# clipper blades?



## keren (Oct 26, 2008)

ok so i have a few does to clip for some upcoming shows. note that we dont show our goats as shaved as you guys do. the last doe i tried i was unhappy with the outcome. i used a ten blade and clipped with the hair because when i clipped against the hair it was too short. but going with the hair i have ended up with an uneven clip job and lots of clipper lines. 

it has been suggested to me to use a 4F blade. looking at my supplier they have a 4F skip tooth, a 4F full tooth comb, and also a universal clipper attachment kit, with plastic combs that slip onto the clippers and give a variety of lengths. 

my question - is it worth getting the universal attachment thingies? or just stick with a 4F blade, and if so do i want the skip tooth or full tooth?


----------



## Dayna (Aug 16, 2012)

I'm a dog groomer. If the animal is clean that'll help with clipper lines. I would be careful with using a 4F and I would NEVER use a skip tooth on a goat. EVER. 4F's can catch the skin easily. I would rather use a 7F. Be careful for any skin tags, moles, skin flaps, etc.


----------



## keren (Oct 26, 2008)

Why does a 4F catch the skin easier than a 7F? 

Sorry I dont know a lot about clipper blades.


----------



## keren (Oct 26, 2008)

oh also, she was clean, very clean. I washed, dried then clipped her. Someone told me the clipper lines were from going with the hair rather than against it.


----------



## Dayna (Aug 16, 2012)

keren said:


> Why does a 4F catch the skin easier than a 7F?
> 
> Sorry I dont know a lot about clipper blades.

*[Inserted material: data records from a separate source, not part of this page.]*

-- ==== Sys2Proof/Machine/Commit.lean ====
section
/-!
DEFINITION. Table commits: payload (R268), checks in the order of R677, building, taking effect at the named beat
(R49, R471), the two records (R470, R678), release (R271), and the named-beat queue (R48).
-/
namespace Sys2Proof.Machine

/-! ### Payload -/

def pBeat (p : List Nat) : Nat := fieldAt p 0 8
def pKind (p : List Nat) : Nat := byteAt p 8
def pTarget (p : List Nat) : Nat := fieldAt p 10 2
def pGen (p : List Nat) : Nat := fieldAt p 12 2
def pSrc (p : List Nat) : Nat := fieldAt p 16 8
def pCount (p : List Nat) : Nat := fieldAt p 24 4
def pArg (p : List Nat) : Nat := fieldAt p 28 4
def pOff (p : List Nat) : Nat := fieldAt p 32 8
def pB (p : List Nat) : Nat := byteAt p 40
def pBias (p : List Nat) : Nat := fieldAt p 41 2
def pBan (p : List Nat) : Nat := fieldAt p 43 2
def pAuto (p : List Nat) : Nat := byteAt p 45
def pFlags (p : List Nat) : Nat := byteAt p 46

def kROWS : Nat := 1
def kVMASK : Nat := 2
def kLIST : Nat := 3
def kAUTO : Nat := 4
def kPEN : Nat := 5
def kNORM : Nat := 6
def kBIND : Nat := 7

/-- Index of the table a commit names (R471; penalty tables and bindings beyond the generation table). -/
def tableOf (kind target : Nat) : Nat :=
  if kind = kNORM then 0 else if kind = kVMASK then 1 else if kind = kROWS then 2 + target
  else if kind = kLIST then 258 + target else if kind = kAUTO then 1282 + target
  else if kind = kPEN then 1538 + target else 67074 + target
def pTable (p : List Nat) : Nat := tableOf (pKind p) (pTarget p)
def tPen (c : Nat) : Nat := 1538 + c
def tBind (c : Nat) : Nat := 67074 + c

/-! ### Homes -/

/-- Where offset o of home i's window stands: a lost tile's is read at its host address (R105), and the host directory
holds host addresses (R104). -/
def winAddr (s : State) (i o : Nat) : Nat :=
  if 16 ≤ i then memAddr s o else if (tile s i).lost then memAddr s (hostWin s i + o) else tileBase i + o
/-- Where home i's directory stands (R72, R104). -/
def homeDir (s : State) (i : Nat) : Nat := if i < 16 then winAddr s i 0 else memAddr s (hostBase s)
/-- Its header and region table as read at boot (R79). -/
def homeHead (s : State) (i : Nat) : Mem := kvGetD s.tabs.dirs i []
/-- Address of offset o of region r in home i (R75, R104, R105). -/
def regionAddr (s : State) (i r o : Nat) : Nat := winAddr s i ((region (homeHead s i) r).1 + o)
/-- Geometry of home i for the checks of R107. -/
def geoOf (s : State) (i : Nat) : Geo :=
  { rows := nRows s, d := s.img.d, kind := s.img.kind, host := decide (16 ≤ i), base := homeDir s i, dir := homeHead s i,
    win := winAddr s i }
/-- Cells of a home's projection stream, its two row groups (R98). -/
def projCells (s : State) (i o : Nat) : Mem :=
  let a := winAddr s i o
  memSlice s.mem a (groupAddr s.mem a 2 - a)
/-- What the block reads of home i's window at boot only (R79, R99). -/
def bootHome (s : State) (i : Nat) : State :=
  let dir := memSlice s.mem (homeDir s i) 320
  let o := memNat dir 16 8
  { s with tabs := { s.tabs with dirs := kvPut s.tabs.dirs i dir, projs := if o = 0 then s.tabs.projs else kvPut s.tabs.projs i (projCells s i o) } }
def tileServes (s : State) (i : Nat) : Bool := decide (i < 16) && (tile s i).service
/-- Homes that hold any row: tiles and 16 for the host. -/
def homesUsed (s : State) : List Nat := (List.range 17).filter (fun i => (List.range 256).any (fun j =>
  homeOf s j == i && decide (0 < shardRows s j)))
/-- Local position of token t at its home (R70). -/
def localOf (s : State) (t : Nat) : Nat :=
  let j := shardOf s t
  localPos (nRows s) (((shardsAt s (homeOf s j)).filter (fun k => decide (k < j))).length) j t

/-! ### S_j (R525) -/

/-- S_j from the rows and cluster records the entry names. -/
def shardSum (s : State) (i j : Nat) (e : VsEntry) : Nat :=
  let g := geoOf s i
  let rows := (List.range e.groups).flatMap (fun o =>
    let ga := groupAddr s.mem (g.win e.stream) o
    (List.range 128).filterMap (fun k =>
      let r := readRow s.mem ga k
      if r.empty then none else some (leNat r.hash)))
  let cl := if e.clusters = 0 then [] else (List.range (2 * e.groups)).map (fun k =>
    leNat (sha256h (ascii "CIRANCLU" ++ [j] ++ leBytes 4 k ++ rd s (g.win e.clusters + 272 * k) 268)))
  sumOf (rows ++ cl) % 2 ^ 128
/-- The gradient directory entry of virtual shard j as its home reads it, empty where there is no region 6 (R375). -/
def readGrad (s : State) (j : Nat) : List Nat :=
  let i := homeOf s j
  if (region (homeHead s i) 6).2 = 0 then [] else rd s (regionAddr s i 6 (16 * j)) 16
/-- The entries and S_j of a generation that passed its checks are kept (R79, R375, R525). -/
def keepShard (s : State) (j gen : Nat) : State :=
  let i := homeOf s j
  let e := readEntry s.mem (homeDir s i) j
  let k := 2 * j + gen % 2
  { s with tabs := { s.tabs with
      rows := kvPut s.tabs.rows k e
      sj := kvPut s.tabs.sj k [shardSum s i j e]
      grads := kvPut s.tabs.grads k (readGrad s j) } }
/-- The entry of virtual shard j at a generation. -/
def entryOf (s : State) (j gen : Nat) : VsEntry := kvGetD s.tabs.rows (2 * j + gen % 2) ⟨0, 0, 0, 0, 0, false⟩

/-- Does this instance hold virtual shard j (R396)? -/
def holdsShard (s : State) (j : Nat) : Bool :=
  decide (0 < shardRows s j) && !shardBad s j && !(tab s (2 + j)).unusable && (let e := entryOf s j (tab s (2 + j)).cur; e.crcOk && bitOf e.flags 0)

The space in between the blades/points is father the smaller the number. Skip tooths are just that, a long blade/point, a short sharp one, then a long one and repeat. They can be very dangerous.


----------



## Dayna (Aug 16, 2012)

I don't usually do "reverse" clipping as it's called. It might be fine for livestock, but is generally frowned upon in the dog grooming world. Not that I wouldn't, it's just not how I was trained.


----------



## Dani-1995 (Mar 11, 2011)

I've never had a problem with the 4f or 7f catching skin... if they have loose skin just push it up so its tighter. The only time I do reverse clipping is when I'm blending hair on my meat doe.. thats just to make it lay better when I transition from cutting it longer to shorter.


----------